> What this task involves
Where a line in the records below includes "nibble", pull that line out.

== The data ==

/-- 95_test_vectors.md 2.3. -/
theorem test_ldLD8 : stepLeaves (launch { zeros with f := 0xF0 } [0x2E, 0xA5])
    (fun t => t.regs.l == 0xA5 && t.regs.f == 0xF0 && at' t 0x0102 8) = true := by decide

/-- 95_test_vectors.md 2.3. -/
theorem test_ldAD8 : stepLeaves (launch { zeros with f := 0xF0 } [0x3E, 0xA5])
    (fun t => t.regs.a == 0xA5 && t.regs.f == 0xF0 && at' t 0x0102 8) = true := by decide

/-- 95_test_vectors.md 2.3. -/
theorem test_ldMhlD8 : stepLeaves (launch { zeros with h := 0xC1, l := 0x23 } [0x36, 0x77])
    (fun t => t.byteAt 0xC123 == 0x77 && t.regs.h == 0xC1 && t.regs.l == 0x23 && at' t 0x0102 12) = true := by decide

/-- 95_test_vectors.md 2.4. -/
theorem test_ldMbcA : stepLeaves (launch { zeros with a := 0x5A, b := 0xC0 } [0x02])
    (fun t => t.byteAt 0xC000 == 0x5A && at' t 0x0101 8) = true := by decide

/-- 95_test_vectors.md 2.4. -/
theorem test_ldMdeA : stepLeaves (launch { zeros with a := 0x11, d := 0xD0, e := 0xFF } [0x12])
    (fun t => t.byteAt 0xD0FF == 0x11 && at' t 0x0101 8) = true := by decide

/-- 95_test_vectors.md 2.4. -/
theorem test_ldMhlIncA : stepLeaves (launch { zeros with a := 0x77, h := 0xC0, l := 0xFF } [0x22])
    (fun t => t.byteAt 0xC0FF == 0x77 && t.regs.h == 0xC1 && t.regs.l == 0x00 && at' t 0x0101 8) = true := by decide

/-- 95_test_vectors.md 2.4. -/
theorem test_ldMhlIncA_wraps : stepLeaves (launch { zeros with a := 0x01, h := 0xFF, l := 0xFF } [0x22])
    (fun t => t.byteAt 0xFFFF == 0x01 && t.regs.h == 0x00 && t.regs.l == 0x00 && at' t 0x0101 8) = true := by decide

/-- 95_test_vectors.md 2.4. -/
theorem test_ldMhlDecA : stepLeaves (launch { zeros with a := 0x88, h := 0xC0 } [0x32])
    (fun t => t.byteAt 0xC000 == 0x88 && t.regs.h == 0xBF && t.regs.l == 0xFF && at' t 0x0101 8) = true := by decide

/-- 95_test_vectors.md 2.4. -/
theorem test_ldMhlDecA_wraps : stepLeaves (launch { zeros with a := 0x02 } [0x32])
    (fun t => t.byteAt 0x0000 == 0x02 && t.regs.h == 0xFF && t.regs.l == 0xFF && at' t 0x0101 8) = true := by decide

/-- 95_test_vectors.md 2.4. -/
theorem test_ldAMbc : stepLeaves (launch { zeros with b := 0xC0, c := 0x05 } [0x0A] [(0xC005, 0x99)])
    (fun t => t.regs.a == 0x99 && at' t 0x0101 8) = true := by decide

/-- 95_test_vectors.md 2.4. -/
theorem test_ldAMde : stepLeaves (launch { zeros with d := 0xD0 } [0x1A] [(0xD000, 0x42)])
    (fun t => t.regs.a == 0x42 && at' t 0x0101 8) = true := by decide

/-- 95_test_vectors.md 2.4. -/
theorem test_ldAMhlInc : stepLeaves (launch { zeros with h := 0xC0, l := 0xFF } [0x2A] [(0xC0FF, 0x33)])
    (fun t => t.regs.a == 0x33 && t.regs.h == 0xC1 && t.regs.l == 0x00 && at' t 0x0101 8) = true := by decide

/-- 95_test_vectors.md 2.4. -/
theorem test_ldAMhlDec : stepLeaves (launch { zeros with h := 0xC1 } [0x3A] [(0xC100, 0x44)])
    (fun t => t.regs.a == 0x44 && t.regs.h == 0xC0 && t.regs.l == 0xFF && at' t 0x0101 8) = true := by decide

/-- 95_test_vectors.md 2.5. -/
theorem test_incBc : stepLeaves (launch { zeros with c := 0xFF, f := 0xF0 } [0x03])
    (fun t => t.regs.b == 0x01 && t.regs.c == 0x00 && t.regs.f == 0xF0 && at' t 0x0101 8) = true := by decide

/-- 95_test_vectors.md 2.5: Z is not set. -/
theorem test_incDe : stepLeaves (launch { zeros with d := 0xFF, e := 0xFF } [0x13])
    (fun t => t.regs.d == 0x00 && t.regs.e == 0x00 && t.regs.f == 0x00 && at' t 0x0101 8) = true := by decide

/-- 95_test_vectors.md 2.5. -/
theorem test_incHl : stepLeaves (launch { zeros with h := 0x12, l := 0x34 } [0x23])
    (fun t => t.regs.h == 0x12 && t.regs.l == 0x35 && at' t 0x0101 8) = true := by decide

/-- 95_test_vectors.md 2.5. -/
theorem test_incSp : stepLeaves (launch { zeros with sp := 0xFFFF } [0x33])
    (fun t => t.regs.sp == 0x0000 && at' t 0x0101 8) = true := by decide

/-- 95_test_vectors.md 2.5. -/
theorem test_decBc : stepLeaves (launch { zeros with f := 0xF0 } [0x0B])
    (fun t => t.regs.b == 0xFF && t.regs.c == 0xFF && t.regs.f == 0xF0 && at' t 0x0101 8) = true := by decide

/-- 95_test_vectors.md 2.5. -/
theorem test_decDe : stepLeaves (launch { zeros with d := 0x01 } [0x1B])
    (fun t => t.regs.d == 0x00 && t.regs.e == 0xFF && at' t 0x0101 8) = true := by decide

/-- 95_test_vectors.md 2.5. -/
theorem test_decHl : stepLeaves (launch { zeros with h := 0xC0, l := 0x01 } [0x2B])
    (fun t => t.regs.h == 0xC0 && t.regs.l == 0x00 && at' t 0x0101 8) = true := by decide

/-- 95_test_vectors.md 2.5. -/
theorem test_decSp : stepLeaves (launch { zeros with sp := 0 } [0x3B])
    (fun t => t.regs.sp == 0xFFFF && at' t 0x0101 8) = true := by decide

/-- 95_test_vectors.md S-3. -/
theorem test_incB : stepLeaves (launch { zeros with b := 0xFF, f := 0x10 } [0x04])
    (fun t => t.regs.b == 0x00 && t.regs.f == 0xB0 && at' t 0x0101 4) = true := by decide

/-- 95_test_vectors.md S-3: C stays 0. -/
theorem test_incB_no_carry : stepLeaves (launch { zeros with b := 0xFF, f := 0x40 } [0x04])
    (fun t => t.regs.b == 0x00 && t.regs.f == 0xA0 && at' t 0x0101 4) = true := by decide

/-- 95_test_vectors.md S-9: the nibble overflows, the byte does not. -/
theorem test_incC : stepLeaves (launch { zeros with c := 0x0F } [0x0C])
    (fun t => t.regs.c == 0x10 && t.regs.f == 0x20 && at' t 0x0101 4) = true := by decide

/-- 95_test_vectors.md 2.6. -/
theorem test_incD : stepLeaves (launch { zeros with d := 0x7F, f := 0xF0 } [0x14])
    (fun t => t.regs.d == 0x80 && t.regs.f == 0x30 && at' t 0x0101 4) = true := by decide

/-- 95_test_vectors.md 2.6. -/
theorem test_incE : stepLeaves (launch { zeros with f := 0xF0 } [0x1C])
    (fun t => t.regs.e == 0x01 && t.regs.f == 0x10 && at' t 0x0101 4) = true := by decide

/-- 95_test_vectors.md 2.6. -/
theorem test_incH : stepLeaves (launch { zeros with h := 0x10 } [0x24])
    (fun t => t.regs.h == 0x11 && t.regs.f == 0x00 && at' t 0x0101 4) = true := by decide

/-- 95_test_vectors.md 2.6. -/
theorem test_incL : stepLeaves (launch { zeros with l := 0xEF } [0x2C])
    (fun t => t.regs.l == 0xF0 && t.regs.f == 0x20 && at' t 0x0101 4) = true := by decide

/-- 95_test_vectors.md 2.6: the low nibble of F is kept. -/
theorem test_incA : stepLeaves (launch { zeros with a := 0x1F, f := 0x0F } [0x3C])
    (fun t => t.regs.a == 0x20 && t.regs.f == 0x2F && at' t 0x0101 4) = true := by decide

/-- 95_test_vectors.md 2.6. -/
theorem test_incMhl : stepLeaves (launch { zeros with h := 0xC0, l := 0x01, f := 0x10 } [0x34] [(0xC001, 0xFF)])
    (fun t => t.byteAt 0xC001 == 0x00 && t.regs.f == 0xB0 && t.regs.h == 0xC0 && t.regs.l == 0x01 && at' t 0x0101 12) = true := by decide

/-- 95_test_vectors.md S-4. -/
theorem test_decB : stepLeaves (launch { zeros with f := 0x10 } [0x05])
    (fun t => t.regs.b == 0xFF && t.regs.f == 0x70 && at' t 0x0101 4) = true := by decide

/-- 95_test_vectors.md 2.6. -/
theorem test_decB_zero : stepLeaves (launch { zeros with b := 0x01 } [0x05])
    (fun t => t.regs.b == 0x00 && t.regs.f == 0xC0 && at' t 0x0101 4) = true := by decide

/-- 95_test_vectors.md 2.6. -/
theorem test_decC : stepLeaves (launch { zeros with c := 0x10, f := 0x80 } [0x0D])
    (fun t => t.regs.c == 0x0F && t.regs.f == 0x60 && at' t 0x0101 4) = true := by decide

/-- 95_test_vectors.md 2.6. -/
theorem test_decD : stepLeaves (launch { zeros with d := 0x80 } [0x15])
    (fun t => t.regs.d == 0x7F && t.regs.f == 0x60 && at' t 0x0101 4) = true := by decide

/-- 95_test_vectors.md 2.6. -/
theorem test_decE : stepLeaves (launch { zeros with e := 0x0F, f := 0x10 } [0x1D])
    (fun t => t.regs.e == 0x0E && t.regs.f == 0x50 && at' t 0x0101 4) = true := by decide

/-- 95_test_vectors.md 2.6. -/
theorem test_decH : stepLeaves (launch { zeros with h := 0x20 } [0x25])
    (fun t => t.regs.h == 0x1F && t.regs.f == 0x60 && at' t 0x0101 4) = true := by decide

/-- 95_test_vectors.md 2.6. -/
theorem test_decL : stepLeaves (launch { zeros with l := 0xFF } [0x2D])
    (fun t => t.regs.l == 0xFE && t.regs.f == 0x40 && at' t 0x0101 4) = true := by decide

/-- 95_test_vectors.md 2.6. -/
theorem test_decA : stepLeaves (launch { zeros with a := 0x01, f := 0x30 } [0x3D])
    (fun t => t.regs.a == 0x00 && t.regs.f == 0xD0 && at' t 0x0101 4) = true := by decide

/-- 95_test_vectors.md 2.6. -/
theorem test_decMhl : stepLeaves (launch { zeros with h := 0xC0, l := 0x02, f := 0x80 } [0x35])
    (fun t => t.byteAt 0xC002 == 0xFF && t.regs.f == 0x60 && at' t 0x0101 12) = true := by decide

/-- 95_test_vectors.md 2.7. -/
theorem test_addHlBc : stepLeaves (launch { zeros with h := 0x0F, l := 0xFF, c := 0x01, f := 0x80 } [0x09])
    (fun t => t.regs.h == 0x10 && t.regs.l == 0x00 && t.regs.f == 0xA0 && at' t 0x0101 8) = true := by decide

/-- 95_test_vectors.md 2.7: Z kept although the result is zero. -/
theorem test_addHlDe : stepLeaves (launch { zeros with h := 0xFF, l := 0xFF, e := 0x01, f := 0x40 } [0x19])
    (fun t => t.regs.h == 0x00 && t.regs.l == 0x00 && t.regs.f == 0x30 && at' t 0x0101 8) = true := by decide

/-- 95_test_vectors.md 2.7: a carry out of bit 7 is not H. -/
theorem test_addHlDe_bit7 : stepLeaves (launch { zeros with l := 0xFF, e := 0x01, f := 0xF0 } [0x19])
    (fun t => t.regs.h == 0x01 && t.regs.l == 0x00 && t.regs.f == 0x80 && at' t 0x0101 8) = true := by decide

/-- 95_test_vectors.md 2.7. -/
theorem test_addHlHl : stepLeaves (launch { zeros with h := 0x88 } [0x29])
    (fun t => t.regs.h == 0x10 && t.regs.l == 0x00 && t.regs.f == 0x30 && at' t 0x0101 8) = true := by decide

/-- 95_test_vectors.md 2.7. -/
theorem test_addHlSp : stepLeaves (launch { zeros with l := 0x01, sp := 0xFFFF, f := 0x80 } [0x39])
    (fun t => t.regs.h == 0x00 && t.regs.l == 0x00 && t.regs.sp == 0xFFFF && t.regs.f == 0xB0 && at' t 0x0101 8) = true := by decide

/-- 95_test_vectors.md 2.8. -/
theorem test_addAB : stepLeaves (launch { zeros with a := 0x3A, b := 0xC6, f := 0x40 } [0x80])
    (fun t => t.regs.a == 0x00 && t.regs.f == 0xB0 && at' t 0x0101 4) = true := by decide

/-- 95_test_vectors.md 2.8. -/
theorem test_addAC : stepLeaves (launch { zeros with a := 0x0F, c := 0x01, f := 0xF0 } [0x81])
    (fun t => t.regs.a == 0x10 && t.regs.f == 0x20 && at' t 0x0101 4) = true := by decide

/-- 95_test_vectors.md 2.8. -/
theorem test_addAD : stepLeaves (launch { zeros with a := 0xF0, d := 0x20 } [0x82])
    (fun t => t.regs.a == 0x10 && t.regs.f == 0x10 && at' t 0x0101 4) = true := by decide

/-- 95_test_vectors.md 2.8. -/
theorem test_addAE : stepLeaves (launch { zeros with a := 0x45, e := 0x38, f := 0x50 } [0x83])
    (fun t => t.regs.a == 0x7D && t.regs.f == 0x00 && at' t 0x0101 4) = true := by decide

===

> Response to this task
/-- 95_test_vectors.md S-9: the nibble overflows, the byte does not. -/
/-- 95_test_vectors.md 2.6: the low nibble of F is kept. -/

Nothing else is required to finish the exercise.